SOURCE RECORDS Block Start

-- ==== Sys2Proof/Laws/KeepsDevice.lean ====
section
/-! SUPPORT. What the operations of a group keep: edges, calibration, the Passport, fault rows, starts, the dictionary, rosec and the frame. One lemma for each operation, over `Keeps`. -/

namespace Sys2Proof.Machine

variable {k : Part → Prop}

theorem State.evtExt_keeps {r s1 : State} {a2 a3 a4} (kA : k .acquisition) (h1 : Keeps k r s1) : Keeps k r (@State.evtExt s1 a2 a3 a4) := by
  unfold State.evtExt
  refine Keeps.each ?_ fun _ _ _ => ?_
  · assumption
  refine Keeps.ite (fun _ => ?_) fun _ => ?_
  · exact State.setTu_keeps kA (by assumption)
  assumption

theorem State.ppsEdge_keeps {r s1 : State} {a2 a3} (kT : k .time) (h1 : Keeps k r s1) : Keeps k r (@State.ppsEdge s1 a2 a3) := by
  unfold State.ppsEdge
  refine Keeps.ite (fun _ => ?_) fun _ => ?_
  · exact State.modTime_keeps kT (State.servoRate_keeps (by assumption))
  assumption

theorem State.stamp_keeps {r s1 : State} {a2 a3 a4 a5 a6} (kP : k .pins) (kM : k .measure) (kT : k .time) (h1 : Keeps k r s1) : Keeps k r (@State.stamp s1 a2 a3 a4 a5 a6) := by
  unfold State.stamp
  refine Keeps.ite (fun _ => ?_) fun _ => ?_
  · exact State.lostEdge_keeps kM (State.raise_keeps (State.bump_keeps (by assumption)))
  refine State.captureAll_keeps kT ?_
  refine Keeps.each ?_ fun _ _ _ => ?_
  · exact State.bump_keeps (State.modPin_keeps kP (by assumption))
  exact State.measEdge_keeps kP kM (by assumption)

theorem execEvtEdge_keeps {r s4 : State} {a1 a2 a3} (kP : k .pins) (kA : k .acquisition) (kT : k .time) (h4 : Keeps k r s4) : KeepsOut k r (@execEvtEdge a1 a2 a3 s4) := by
  unfold execEvtEdge
  refine Keeps.out_ite (fun _ => ?_) fun _ => ?_
  · exact KeepsOut.next (by assumption)
  refine Keeps.out_ite (fun _ => ?_) fun _ => ?_
  · exact KeepsOut.next (State.setEvt_keeps kP (by assumption))
  refine KeepsOut.next ?_
  refine State.captureAll_keeps kT ?_
  refine Keeps.ite (fun _ => ?_) fun _ => ?_
  · refine State.ppsEdge_keeps kT ?_
    refine Keeps.ite (fun _ => ?_) fun _ => ?_
    · exact State.evtExt_keeps kA (State.setEvt_keeps kP (by assumption))
    exact State.setEvt_keeps kP (by assumption)
  refine Keeps.ite (fun _ => ?_) fun _ => ?_
  · exact State.evtExt_keeps kA (State.setEvt_keeps kP (by assumption))
  exact State.setEvt_keeps kP (by assumption)

theorem execComparatorEdge_keeps {r s6 : State} {a1 a2 a3 a4 a5} (kP : k .pins) (kM : k .measure) (kT : k .time) (h6 : Keeps k r s6) : KeepsOut k r (@execComparatorEdge a1 a2 a3 a4 a5 s6) := by
  unfold execComparatorEdge
  refine Keeps.out_ite (fun _ => ?_) fun _ => ?_
  · exact KeepsOut.next (by assumption)
  refine Keeps.out_ite (fun _ => ?_) fun _ => ?_
  · refine KeepsOut.next ?_
    refine Keeps.ite (fun _ => ?_) fun _ => ?_
    · exact State.setHeld_keeps kP (by assumption)
    exact State.setHeld_keeps kP (by assumption)
  refine KeepsOut.next ?_
  refine State.stamp_keeps kP kM kT ?_
  refine Keeps.ite (fun _ => ?_) fun _ => ?_
  · exact State.setHeld_keeps kP (by assumption)
  exact State.setHeld_keeps kP (by assumption)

SOURCE RECORDS Block End

Please transcribe the full listing exactly, down to the last line.

> PROBLEM SOLUTION
-- ==== Sys2Proof/Laws/KeepsDevice.lean ====
section
/-! SUPPORT. What the operations of a group keep: edges, calibration, the Passport, fault rows, starts, the dictionary, rosec and the frame. One lemma for each operation, over `Keeps`. -/

namespace Sys2Proof.Machine

variable {k : Part → Prop}

theorem State.evtExt_keeps {r s1 : State} {a2 a3 a4} (kA : k .acquisition) (h1 : Keeps k r s1) : Keeps k r (@State.evtExt s1 a2 a3 a4) := by
  unfold State.evtExt
  refine Keeps.each ?_ fun _ _ _ => ?_
  · assumption
  refine Keeps.ite (fun _ => ?_) fun _ => ?_
  · exact State.setTu_keeps kA (by assumption)
  assumption

theorem State.ppsEdge_keeps {r s1 : State} {a2 a3} (kT : k .time) (h1 : Keeps k r s1) : Keeps k r (@State.ppsEdge s1 a2 a3) := by
  unfold State.ppsEdge
  refine Keeps.ite (fun _ => ?_) fun _ => ?_
  · exact State.modTime_keeps kT (State.servoRate_keeps (by assumption))
  assumption

theorem State.stamp_keeps {r s1 : State} {a2 a3 a4 a5 a6} (kP : k .pins) (kM : k .measure) (kT : k .time) (h1 : Keeps k r s1) : Keeps k r (@State.stamp s1 a2 a3 a4 a5 a6) := by
  unfold State.stamp
  refine Keeps.ite (fun _ => ?_) fun _ => ?_
  · exact State.lostEdge_keeps kM (State.raise_keeps (State.bump_keeps (by assumption)))
  refine State.captureAll_keeps kT ?_
  refine Keeps.each ?_ fun _ _ _ => ?_
  · exact State.bump_keeps (State.modPin_keeps kP (by assumption))
  exact State.measEdge_keeps kP kM (by assumption)

theorem execEvtEdge_keeps {r s4 : State} {a1 a2 a3} (kP : k .pins) (kA : k .acquisition) (kT : k .time) (h4 : Keeps k r s4) : KeepsOut k r (@execEvtEdge a1 a2 a3 s4) := by
  unfold execEvtEdge
  refine Keeps.out_ite (fun _ => ?_) fun _ => ?_
  · exact KeepsOut.next (by assumption)
  refine Keeps.out_ite (fun _ => ?_) fun _ => ?_
  · exact KeepsOut.next (State.setEvt_keeps kP (by assumption))
  refine KeepsOut.next ?_
  refine State.captureAll_keeps kT ?_
  refine Keeps.ite (fun _ => ?_) fun _ => ?_
  · refine State.ppsEdge_keeps kT ?_
    refine Keeps.ite (fun _ => ?_) fun _ => ?_
    · exact State.evtExt_keeps kA (State.setEvt_keeps kP (by assumption))
    exact State.setEvt_keeps kP (by assumption)
  refine Keeps.ite (fun _ => ?_) fun _ => ?_
  · exact State.evtExt_keeps kA (State.setEvt_keeps kP (by assumption))
  exact State.setEvt_keeps kP (by assumption)

theorem execComparatorEdge_keeps {r s6 : State} {a1 a2 a3 a4 a5} (kP : k .pins) (kM : k .measure) (kT : k .time) (h6 : Keeps k r s6) : KeepsOut k r (@execComparatorEdge a1 a2 a3 a4 a5 s6) := by
  unfold execComparatorEdge
  refine Keeps.out_ite (fun _ => ?_) fun _ => ?_
  · exact KeepsOut.next (by assumption)
  refine Keeps.out_ite (fun _ => ?_) fun _ => ?_
  · refine KeepsOut.next ?_
    refine Keeps.ite (fun _ => ?_) fun _ => ?_
    · exact State.setHeld_keeps kP (by assumption)
    exact State.setHeld_keeps kP (by assumption)
  refine KeepsOut.next ?_
  refine State.stamp_keeps kP kM kT ?_
  refine Keeps.ite (fun _ => ?_) fun _ => ?_
  · exact State.setHeld_keeps kP (by assumption)
  exact State.setHeld_keeps kP (by assumption)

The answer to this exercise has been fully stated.